Того, кто утром был в канге,

      под вечер гостем уж почетным принимать —

Так может поступать лишь тот,

      кто высшим благородством наделен.


Когда обо всем узнал Ван Цэнь, он попросил своего доверенного человека написать императору доклад с протестом против освобождения Лу Наня и с жалобой на главного судью. Главный судья составил подробное донесение о том, как Ван Цэнь, будучи начальником уезда, из-за личной обиды осудил ни в чем не повинного человека. Вскоре пришел императорский указ, по которому Ван Цэнь был уволен от дел. Главный судья остался в своей должности, а Лу Гаоцзу это дело даже не коснулось.

Тань Цзунь в это время уже не служил. Он жил у себя на родине и занимался тем, что составлял просителям разные жалобы и кляузы. Когда Лу Гаоцзу узнал, какими грязными делами занимается в его уезде Тань Цзунь, он сообщил об этом в область. Тань Цзунь был арестован, а затем выслан в отдаленные районы страны.

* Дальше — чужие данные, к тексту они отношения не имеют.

@[simp] theorem State.core_setTile (s : State) (t : Nat) (v : Tile) (j : Nat) : (s.setTile t v).core j = s.core j := rfl
@[simp] theorem State.core_onTile (s : State) (t : Nat) (f : Tile → Tile) (j : Nat) : (s.onTile t f).core j = s.core j := rfl
@[simp] theorem State.core_onQuad (s : State) (q : Nat) (f : Quad → Quad) (j : Nat) : (s.onQuad q f).core j = s.core j := rfl
@[simp] theorem State.core_onDie (s : State) (d : Nat) (f : Die → Die) (j : Nat) : (s.onDie d f).core j = s.core j := rfl
@[simp] theorem State.core_onPkg (s : State) (p : Nat) (f : Pkg → Pkg) (j : Nat) : (s.onPkg p f).core j = s.core j := rfl
@[simp] theorem State.core_onBar (s : State) (d b : Nat) (f : Barrier → Barrier) (j : Nat) : (s.onBar d b f).core j = s.core j := rfl
@[simp] theorem State.core_setSup (s : State) (d n : Nat) (v : Word) (j : Nat) : (s.setSup d n v).core j = s.core j := rfl
@[simp] theorem State.core_onSector (s : State) (n : Nat) (f : Sector → Sector) (j : Nat) : (s.onSector n f).core j = s.core j := rfl
@[simp] theorem State.core_tick (s : State) (j : Nat) : (s.tick ).core j = s.core j := rfl
@[simp] theorem State.core_write (s : State) (key : Nat) (bs : List Byte) (j : Nat) : (s.write key bs).core j = s.core j := rfl
@[simp] theorem State.core_writeNat (s : State) (key n v : Nat) (j : Nat) : (s.writeNat key n v).core j = s.core j := rfl
@[simp] theorem State.core_setFull (s : State) (key : Nat) (b : Bool) (j : Nat) : (s.setFull key b).core j = s.core j := rfl
@[simp] theorem State.core_setMark (s : State) (key : Nat) (b : Bool) (j : Nat) : (s.setMark key b).core j = s.core j := rfl
@[simp] theorem State.tile_setCore (s : State) (k : Nat) (c : Core) (j : Nat) : (s.setCore k c).tile j = s.tile j := rfl
@[simp] theorem State.tile_onCore (s : State) (k : Nat) (f : Core → Core) (j : Nat) : (s.onCore k f).tile j = s.tile j := rfl
@[simp] theorem State.tile_onQuad (s : State) (q : Nat) (f : Quad → Quad) (j : Nat) : (s.onQuad q f).tile j = s.tile j := rfl
@[simp] theorem State.tile_onDie (s : State) (d : Nat) (f : Die → Die) (j : Nat) : (s.onDie d f).tile j = s.tile j := rfl
@[simp] theorem State.tile_onPkg (s : State) (p : Nat) (f : Pkg → Pkg) (j : Nat) : (s.onPkg p f).tile j = s.tile j := rfl
@[simp] theorem State.tile_onBar (s : State) (d b : Nat) (f : Barrier → Barrier) (j : Nat) : (s.onBar d b f).tile j = s.tile j := rfl
@[simp] theorem State.tile_setSup (s : State) (d n : Nat) (v : Word) (j : Nat) : (s.setSup d n v).tile j = s.tile j := rfl
@[simp] theorem State.tile_onSector (s : State) (n : Nat) (f : Sector → Sector) (j : Nat) : (s.onSector n f).tile j = s.tile j := rfl
@[simp] theorem State.tile_tick (s : State) (j : Nat) : (s.tick ).tile j = s.tile j := rfl
@[simp] theorem State.tile_write (s : State) (key : Nat) (bs : List Byte) (j : Nat) : (s.write key bs).tile j = s.tile j := rfl
@[simp] theorem State.tile_writeNat (s : State) (key n v : Nat) (j : Nat) : (s.writeNat key n v).tile j = s.tile j := rfl
@[simp] theorem State.tile_setFull (s : State) (key : Nat) (b : Bool) (j : Nat) : (s.setFull key b).tile j = s.tile j := rfl
@[simp] theorem State.tile_setMark (s : State) (key : Nat) (b : Bool) (j : Nat) : (s.setMark key b).tile j = s.tile j := rfl
@[simp] theorem State.quad_setCore (s : State) (k : Nat) (c : Core) (j : Nat) : (s.setCore k c).quad j = s.quad j := rfl
@[simp] theorem State.quad_onCore (s : State) (k : Nat) (f : Core → Core) (j : Nat) : (s.onCore k f).quad j = s.quad j := rfl
@[simp] theorem State.quad_setTile (s : State) (t : Nat) (v : Tile) (j : Nat) : (s.setTile t v).quad j = s.quad j := rfl
@[simp] theorem State.quad_onTile (s : State) (t : Nat) (f : Tile → Tile) (j : Nat) : (s.onTile t f).quad j = s.quad j := rfl
@[simp] theorem State.quad_onDie (s : State) (d : Nat) (f : Die → Die) (j : Nat) : (s.onDie d f).quad j = s.quad j := rfl
@[simp] theorem State.quad_onPkg (s : State) (p : Nat) (f : Pkg → Pkg) (j : Nat) : (s.onPkg p f).quad j = s.quad j := rfl
@[simp] theorem State.quad_onBar (s : State) (d b : Nat) (f : Barrier → Barrier) (j : Nat) : (s.onBar d b f).quad j = s.quad j := rfl
@[simp] theorem State.quad_setSup (s : State) (d n : Nat) (v : Word) (j : Nat) : (s.setSup d n v).quad j = s.quad j := rfl
@[simp] theorem State.quad_onSector (s : State) (n : Nat) (f : Sector → Sector) (j : Nat) : (s.onSector n f).quad j = s.quad j := rfl
@[simp] theorem State.quad_tick (s : State) (j : Nat) : (s.tick ).quad j = s.quad j := rfl
@[simp] theorem State.quad_write (s : State) (key : Nat) (bs : List Byte) (j : Nat) : (s.write key bs).quad j = s.quad j := rfl
@[simp] theorem State.quad_writeNat (s : State) (key n v : Nat) (j : Nat) : (s.writeNat key n v).quad j = s.quad j := rfl
@[simp] theorem State.quad_setFull (s : State) (key : Nat) (b : Bool) (j : Nat) : (s.setFull key b).quad j = s.quad j := rfl
@[simp] theorem State.quad_setMark (s : State) (key : Nat) (b : Bool) (j : Nat) : (s.setMark key b).quad j = s.quad j := rfl
@[simp] theorem State.die_setCore (s : State) (k : Nat) (c : Core) (j : Nat) : (s.setCore k c).die j = s.die j := rfl
@[simp] theorem State.die_onCore (s : State) (k : Nat) (f : Core → Core) (j : Nat) : (s.onCore k f).die j = s.die j := rfl
@[simp] theorem State.die_setTile (s : State) (t : Nat) (v : Tile) (j : Nat) : (s.setTile t v).die j = s.die j := rfl
@[simp] theorem State.die_onTile (s : State) (t : Nat) (f : Tile → Tile) (j : Nat) : (s.onTile t f).die j = s.die j := rfl
@[simp] theorem State.die_onQuad (s : State) (q : Nat) (f : Quad → Quad) (j : Nat) : (s.onQuad q f).die j = s.die j := rfl
@[simp] theorem State.die_onPkg (s : State) (p : Nat) (f : Pkg → Pkg) (j : Nat) : (s.onPkg p f).die j = s.die j := rfl
@[simp] theorem State.die_onSector (s : State) (n : Nat) (f : Sector → Sector) (j : Nat) : (s.onSector n f).die j = s.die j := rfl
@[simp] theorem State.die_tick (s : State) (j : Nat) : (s.tick ).die j = s.die j := rfl
@[simp] theorem State.die_write (s : State) (key : Nat) (bs : List Byte) (j : Nat) : (s.write key bs).die j = s.die j := rfl
@[simp] theorem State.die_writeNat (s : State) (key n v : Nat) (j : Nat) : (s.writeNat key n v).die j = s.die j := rfl
@[simp] theorem State.die_setFull (s : State) (key : Nat) (b : Bool) (j : Nat) : (s.setFull key b).die j = s.die j := rfl
@[simp] theorem State.die_setMark (s : State) (key : Nat) (b : Bool) (j : Nat) : (s.setMark key b).die j = s.die j := rfl
@[simp] theorem State.pkg_setCore (s : State) (k : Nat) (c : Core) (j : Nat) : (s.setCore k c).pkg j = s.pkg j := rfl
@[simp] theorem State.pkg_onCore (s : State) (k : Nat) (f : Core → Core) (j : Nat) : (s.onCore k f).pkg j = s.pkg j := rfl
@[simp] theorem State.pkg_setTile (s : State) (t : Nat) (v : Tile) (j : Nat) : (s.setTile t v).pkg j = s.pkg j := rfl
@[simp] theorem State.pkg_onTile (s : State) (t : Nat) (f : Tile → Tile) (j : Nat) : (s.onTile t f).pkg j = s.pkg j := rfl
@[simp] theorem State.pkg_onQuad (s : State) (q : Nat) (f : Quad → Quad) (j : Nat) : (s.onQuad q f).pkg j = s.pkg j := rfl
@[simp] theorem State.pkg_onDie (s : State) (d : Nat) (f : Die → Die) (j : Nat) : (s.onDie d f).pkg j = s.pkg j := rfl
@[simp] theorem State.pkg_onBar (s : State) (d b : Nat) (f : Barrier → Barrier) (j : Nat) : (s.onBar d b f).pkg j = s.pkg j := rfl
@[simp] theorem State.pkg_setSup (s : State) (d n : Nat) (v : Word) (j : Nat) : (s.setSup d n v).pkg j = s.pkg j := rfl
@[simp] theorem State.pkg_onSector (s : State) (n : Nat) (f : Sector → Sector) (j : Nat) : (s.onSector n f).pkg j = s.pkg j := rfl
@[simp] theorem State.pkg_tick (s : State) (j : Nat) : (s.tick ).pkg j = s.pkg j := rfl
@[simp] theorem State.pkg_write (s : State) (key : Nat) (bs : List Byte) (j : Nat) : (s.write key bs).pkg j = s.pkg j := rfl
@[simp] theorem State.pkg_writeNat (s : State) (key n v : Nat) (j : Nat) : (s.writeNat key n v).pkg j = s.pkg j := rfl
@[simp] theorem State.pkg_setFull (s : State) (key : Nat) (b : Bool) (j : Nat) : (s.setFull key b).pkg j = s.pkg j := rfl
@[simp] theorem State.pkg_setMark (s : State) (key : Nat) (b : Bool) (j : Nat) : (s.setMark key b).pkg j = s.pkg j := rfl
@[simp] theorem State.sector_setCore (s : State) (k : Nat) (c : Core) (j : Nat) : (s.setCore k c).sector j = s.sector j := rfl
@[simp] theorem State.sector_onCore (s : State) (k : Nat) (f : Core → Core) (j : Nat) : (s.onCore k f).sector j = s.sector j := rfl
@[simp] theorem State.sector_setTile (s : State) (t : Nat) (v : Tile) (j : Nat) : (s.setTile t v).sector j = s.sector j := rfl
@[simp] theorem State.sector_onTile (s : State) (t : Nat) (f : Tile → Tile) (j : Nat) : (s.onTile t f).sector j = s.sector j := rfl
@[simp] theorem State.sector_onQuad (s : State) (q : Nat) (f : Quad → Quad) (j : Nat) : (s.onQuad q f).sector j = s.sector j := rfl
@[simp] theorem State.sector_onDie (s : State) (d : Nat) (f : Die → Die) (j : Nat) : (s.onDie d f).sector j = s.sector j := rfl
@[simp] theorem State.sector_onPkg (s : State) (p : Nat) (f : Pkg → Pkg) (j : Nat) : (s.onPkg p f).sector j = s.sector j := rfl
@[simp] theorem State.sector_onBar (s : State) (d b : Nat) (f : Barrier → Barrier) (j : Nat) : (s.onBar d b f).sector j = s.sector j := rfl
@[simp] theorem State.sector_setSup (s : State) (d n : Nat) (v : Word) (j : Nat) : (s.setSup d n v).sector j = s.sector j := rfl
@[simp] theorem State.sector_tick (s : State) (j : Nat) : (s.tick ).sector j = s.sector j := rfl
@[simp] theorem State.sector_write (s : State) (key : Nat) (bs : List Byte) (j : Nat) : (s.write key bs).sector j = s.sector j := rfl
@[simp] theorem State.sector_writeNat (s : State) (key n v : Nat) (j : Nat) : (s.writeNat key n v).sector j = s.sector j := rfl
@[simp] theorem State.sector_setFull (s : State) (key : Nat) (b : Bool) (j : Nat) : (s.setFull key b).sector j = s.sector j := rfl
@[simp] theorem State.sector_setMark (s : State) (key : Nat) (b : Bool) (j : Nat) : (s.setMark key b).sector j = s.sector j := rfl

Лу Нань говорил, что остался он в живых, собственно, вопреки всем ожиданиям, что давным-давно должен бы быть мертвым, и потому окончательно бросил всякие мысли о служебной карьере и целиком предался вину и поэзии. Хозяйство его мало-помалу приходило в запустение, но это его ничуть не тревожило.

Надо сказать, что Лу Гаоцзу на посту начальника уезда служил бескорыстно, ни от кого не брал ни лана, любил народ, как своих детей, зная, что полезно для народа, что плохо. Он раскрывал все преступные дела, так что воры и мошенники в страхе трепетали перед ним, и вскоре от грабежей и разбоев в уезде не осталось и следа. В уезде о Лу Гаоцзу говорили как о святом, и слава о нем донеслась до столицы.

Вскоре Лу Гаоцзу получил назначение в Нанкин, и только потому, что он не прислуживался и не унижался перед власть имущими, он получил сравнительно небольшую должность помощника управляющего Палатой обрядов.

Когда Лу Гаоцзу покидал уезд, жители буквально, как говорится, «держали оглобли и ложились на дороге». Со слезами они проводили его за сто *ли, а Лу Нань за целых пятьсот.

Начальник уезда и поэт долго не могли распрощаться друг с другом, но в конце концов, сдерживая слезы, расстались.

Впоследствии Лу Гаоцзу, получив повышение по службе, стал занимать пост управляющего Палатой чинов в Нанкине. Лу Нань к этому времени совсем разорился и, странствуя, попал в Нанкин, где нашел приют у Лу Гаоцзу и был принят как дорогой гость. Каждый день поэт получал от своего друга деньги на вино и бродил по окрестностям Нанкина, любуясь природой. Всюду он оставлял стихи. Они доходили до столицы, и их читали друг другу наизусть.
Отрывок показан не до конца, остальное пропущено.